Increased contractile response to 5-hydroxytryptamine1-receptor stimulation in pulmonary arteries from chronic hypoxic rats: role of pharmacological synergy

Abstract

1. 5-Hydroxytryptamine (5-HT)(1)-receptor-induced contraction is enhanced, or uncovered, by elevated vascular tone in many arteries including pulmonary arteries. In hypoxia-induced pulmonary hypertension, the endogenous tone of pulmonary arteries is elevated and this may contribute to increased 5-HT(1)-receptor-induced contraction. Here we investigate the influence of vascular tone induced by endothelin-1 (ET-1), neuropeptide Y (NPY), KCl, 4-aminopyridine (inactivator of K(v) channels, 4-AP) or the calcium ionophore A23187 on contractile responses to the 5-HT(1)-receptor agonist 5-carboxamidotryptamine (5-CT) in small muscular pulmonary arteries from control rats and rats exposed to chronic hypoxia. The influence of the nitric oxide synthase inhibitor N(omega)-nitro-L-arginine methyl ester (L-NAME, 100 microM) was also studied. These conditions were chosen to mimic those that influence pulmonary vascular tone in hypoxia-induced pulmonary hypertension. 2. In control rat small pulmonary arteries, only high concentrations of 5-CT (>1 microM) induced vasoconstriction. Tone induced by NPY, 4-AP and A23187 had no effect on responses to 5-CT whilst responses to 5-CT were increased by ET-1- and KCl-induced tone.
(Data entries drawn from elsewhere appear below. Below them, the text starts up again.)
-- ==== Sys2Proof/Machine/Access.lean ====
section
/-! DEFINITION. How an access reaches memory: the address checks of R53, translation and ATS (R51, R52, R54), the class
of a translated address (R148), frame and scratch checks (R155, R163), the level at which it performs (R236), its
nominal latency (R195, R198, R284), and its reads and posted stores (R32, R239, R243 to R246). -/

namespace Sys2Proof.Machine

/-- An address in [56:0] with its upper bits equal to bit 56 (R53). -/
def canonical (a : Nat) : Bool := decide (a < 2 ^ 56) || (decide (2 ^ 64 - 2 ^ 56 ≤ a) && decide (a < 2 ^ 64))
/-- The subcode of fault 0x05 for n bytes at a, without alignment (R53). -/
def extentFault (a n : Nat) : Option Nat :=
  if !canonical a then some 1
  else
    let l := a + n - 1
    if l ≥ 2 ^ 64 || !canonical l || (l / 2 ^ 56 % 2 != a / 2 ^ 56 % 2) then some 2 else none


def Requester.die : Requester → Nat
  | .core c | .bulk c => dieOfCore c
  | _ => 4

/-- Misses that share one request: the same page of the same function and PASID (R52). -/
def AtsReq.same (r q : AtsReq) : Bool := r.fn == q.fn && r.pasid == q.pasid && r.page == q.page
/-- Translation Requests outstanding for a die: sent, not awaiting a page, each counted once however many share it. -/
def State.atsCount (s : State) (die : Nat) : Nat :=
  (s.ats.filter fun r => r.owner.die == die && !r.queued && !r.paging && !r.shares).length
def atsLimit (die : Nat) : Nat := if die = 4 then 256 else 512
/-- A miss: it shares a request for the same page, waits for a request slot, or is sent (R52). One that joins a request
whose page is being asked for waits with it (R54). -/
def State.askAts (s : State) (o : Requester) (fn : Nat) (pasid : Option Nat) (a : Nat) (perm : Perm) : State :=
  let new : AtsReq := ⟨0, o, fn, pasid, pageOf a, perm, false, false, false, false⟩
  if s.ats.any fun r => r.owner == o && r.perm == perm && r.same new then s
  else
    let (id, s) := s.newId
    match s.ats.find? (·.same new) with
    | some r => { s with ats := s.ats ++ [{ new with id := id, stale := r.stale, paging := r.paging, queued := r.queued, shares := true }] }
    | none =>
      let queued := decide (atsLimit o.die ≤ s.atsCount o.die)
      let s := { s with ats := s.ats ++ [{ new with id := id, queued := queued }] }
      if queued then s else s.send (.ats fn pasid new.page)

/-- A translation: the translated address, a miss that is being asked for, or no permission. -/
inductive Xl where
  | hit (t : Nat)
  | miss
  | refused
  deriving DecidableEq, Repr

/-- An access has taken the fault of a final completion: the entry goes, or, where it grants something, stays for what it
grants (R51, R54). -/
def AtcEntry.taken (e : AtcEntry) : Option AtcEntry := if e.r || e.w then some { e with final := false } else none
def State.translate (s : State) (o : Requester) (fn : Nat) (pasid : Option Nat) (a : Nat) (perm : Perm) : State × Xl :=
  match s.atcFind o fn pasid a with
  | some e =>
    if perm.ok e.r e.w then (s, .hit (e.tbase + (a % 2 ^ 57 - e.base)))
    else if e.final then ({ s with atc := s.atc.filterMap fun x => if x = e then x.taken else some x }, .refused)
    else (s.askAts o fn pasid a perm, .miss)
  | none => (s.askAts o fn pasid a perm, .miss)

/- Acts of the collective die (R52) -/
/-- What an act lacks is asked for: a translation of the host, under the die's limit and shared as any other (R52). -/
def State.askFor (s : State) (w : Want) : State :=
  match w with
  | .page o fn pasid page perm => s.askAts o fn pasid (4096 * page) perm
  | .port | .room => s
/-- An act of the collective die is done whole, or, while it lacks something, not at all: it then waits, with what has come for it
kept. An event that comes twice waits twice. -/
def State.whole {α : Type} (s : State) (k : Task) (f : State → State × α) : State × Option α :=
  let mine (w : Wait) : Bool := w.task == k && (!k.isEvent || w.wants.isEmpty)
  let old := s.waits.find? mine
  let got := (old.map (·.got)).getD []
  let rest (ws : List Wait) : List Wait := match old with
    | some w => ws.erase w
    | none => ws
  let x := f { s with wants := [], answers := got }
  if x.1.wants.isEmpty then ({ x.1 with wants := s.wants, answers := s.answers, waits := rest x.1.waits }, some x.2)
  else (x.1.wants.foldl State.askFor { s with waits := rest s.waits ++ [⟨k, x.1.wants, got⟩] }, none)
/-- An event of the collective die. -/
def State.wholeEvent (s : State) (i : Instr) (f : State → State) : State := (s.whole (.event i) fun s => (f s, ())).1

/-- Where a translated address lies (R148). -/
inductive Class where
  | frame (f off : Nat)
  | stack (o : Nat)
  | host (t : Nat)
  deriving DecidableEq, Repr

def State.classify (s : State) (t : Nat) : Class :=
  let fb := (s.reg rFrameAper).toNat / 2 ^ 40 * 2 ^ 40
  let sb := (s.reg rStackAper).toNat / 2 ^ 31 * 2 ^ 31
  if s.regBit rFrameAper 0 && decide (fb ≤ t) && decide (t - fb < 2 ^ 40) then .frame ((t - fb) / 65536) (t % 65536)
  else if s.regBit rStackAper 0 && decide (sb ≤ t) && decide (t - sb < 2 ^ 31) then .stack (t - sb)
  else .host t

/-- Classes of the same kind: an access that spans two kinds faults (R148). -/
def Class.kind : Class → Nat
  | .frame .. => 0
  | .stack _ => 1
  | .host _ => 2

/-- Whether a partition holds the scratch way of an offset in the stack aperture, its die LIVE (R155). -/
def State.scratchOk (s : State) (part : Option Nat) (o : Nat) : Bool :=
  let d := o / 2 ^ 29
  let w := o % 2 ^ 29 / 0x1800000
  match part with
  | none => false
  | some p => decide (w ≤ 15) && hasBit (s.regBits (rStackSplit p d) 15 0) w && s.dieState d == 2

/-- What a checked access met. -/
inductive Chk where
  | ok (s : State) (a : Access)
  /-- a read of a frame in SCRUB: zero, at once -/
  | zero (s : State) (a : Access)
  | stop (s : State) (st : Stop)

/-- Whether the slice that serves a granule on a die is waking or being copied (R159, R197). -/
def State.sliceBusy (s : State) (d f i : Nat) : Option Nat :=
  if s.tier.waking.isEmpty && s.tier.copying.isEmpty then none
  else
    let sl := Config.hashSlice d (regionOf f i)
    if s.tier.waking.contains (24 * d + sl / 16) || s.tier.copying.contains (384 * d + sl) then some sl else none

/-- Whether a die's stack holds a line of an SWM frame for an access, or has a way for it; with neither the access is
performed at the home, as one to a frame that is not SWM (R153, R397). The system allocates nothing. -/
def State.keepsLine (s : State) (d f i : Nat) (t : Option Nat) : Bool :=
  (s.tier.stack.any fun x => keyDie x.1 == d && x.2.frame == f && x.2.idx == i &&
    (match t with | none => true | some t => x.2.owner == t && hasBit (s.wayMask t d) (keyWay x.1))) ||
  (match t with | none => false | some t => !(s.cacheWays t d (Config.hashSlice d (regionOf f i))).isEmpty)
/-- The die at which an access to a frame performs, and its level, as the frame, the ways of the own die e and the dies stand now
(R160, R236, R397): the own die's stack for an SWM frame homed elsewhere that it keeps a line of, else the home, at P2 where
the home's stack is gated, its die being HOME_ONLY (R15). -/
def State.place (s : State) (e : Nat) (t : Option Nat) (f off pol : Nat) (p0 : Bool) : Nat × Nat :=
  let fr := s.frame f
  let home := if fr.hbm < hbmFrames then homeDie fr.hbm else e
  let swm := pol != 2 && fr.swm && home != e && s.keepsLine e f (off / 64) t
  (if p0 then 0 else if swm then 2 else if pol = 2 || s.dieState home != 2 then 3 else 1, if swm then e else home)
/-- The check of an access to a frame by a tenant, before any byte is touched (R163, R394). -/
def State.frameCheck (s : State) (e : Nat) (t : Option Nat) (faddr : Word) (slot f off n pol : Nat) (write p0 : Bool) : Chk :=
  let fr := s.frame f
  if (match t with | some t => !fr.owned || fr.owner != t | none => false) then
    .stop s (.trap ⟨0x06, 2, faddr⟩ slot)
  else
    let s := match t with
      | some _ => if fr.state == FState.retired then s else s.setFrame f { fr with cur := true }
      | none => s
    let fr := s.frame f
    let (level, die) := s.place e t f off pol p0
    match fr.state with
    | .retired => .stop s (.trap ⟨0x0A, 2, faddr⟩ slot)
    | .scrub => if write then .stop s (.freeze (.scrub f)) else .zero s ⟨off, n, some f, level, die⟩
    | .absent => .stop s (.park (.frame f))
    | .inFlight => .stop s (.park (.frame f))
    | .resident =>
      let s := if write then s.setFrame f { fr with dirty := true } else s
      match if level = 3 then none else s.sliceBusy die f (off / 64) with
      | some sl => .stop s (.freeze (.slice die sl))
      | none => .ok s ⟨off, n, some f, level, die⟩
In the presence of L-NAME these responses to 5-CT were enhanced further. 3. Responses to 5-CT were enhanced 3 - 4 fold in small pulmonary arteries from hypoxia-exposed, pulmonary hypertensive rats and neither L-NAME nor increasing tone with NPY, 4-AP, A23187, ET-1 or KCl had any further effect on responses to 5-CT. 4. The results suggest that inhibition of nitric oxide synthase combined with KCl- or ET-1-induced vascular tone potentiates responses to 5-HT(1)-receptor-induced contraction in pulmonary arteries in a synergistic fashion and this mimics the effects of chronic hypoxic exposure.

Figure 1

Effect of increasing vascular tone with neuropeptide Y (NPY, n=6), 4-amidopyridine (4-AP, n=6), the calcium ionophore A23187 (n=6) and the nitric oxide synthase inhibitor N^ω-nitro-L-arginine methyl ester (L-NAME, 100 μM, n=7) on contractile responses to 5-carboxamidotryptamine (5-CT, control: n=12) in control rat isolated small muscular pulmonary arteries. Responses are shown as the percentage response to a contraction to 50 mM KCl. Data is shown as means±s.e.mean. n=number of rats.

Figure 2

Effect of increasing vascular tone with endothelin-1 (ET-1, n=8) and KCl (n=9), ET-1 plus the nitric oxide synthase inhibitor N^ω-nitro-L-arginine methyl ester (L-NAME, 100 μM, n=6) and KCl plus L-NAME (n=8) on contractile responses to 5-carboxamidotryptamine (5-CT, control: n=12) in control rat isolated small muscular pulmonary arteries. Responses are shown as the percentage response of a contraction to 50 mM KCl. Data is shown as means±s.e.mean. n=number of rats. Control data shown is as for Figure 1.

Figure 3

Responses to 5-carboxamidotryptamine (5-CT) in control (n=12) and chronic hypoxic (n=6) rat isolated small muscular pulmonary arteries. Responses are shown as the percentage response of a contraction to 50 mM KCl. Data is shown as means±s.e.mean. n=number of rats.

Figure 4

Effect of increasing vascular tone with the nitric oxide synthase inhibitor N^ω-nitro-L-arginine methyl ester (L-NAME, 100 μM, n=6), endothelin-1 (ET-1, in the presence (n=6) and absence (n=6) of L-NAME), KCl (in the presence (n=6) and absence (n=6) of L-NAME) on contractile responses to 5-carboxamidotryptamine (5-CT, control: n=6) in chronic hypoxic rat isolated small muscular pulmonary arteries. Responses are shown as the percentage response of a contraction to 50 mM KCl. Data is shown as means±s.e.mean. n=6 rats. Control data shown is as for Figure 3.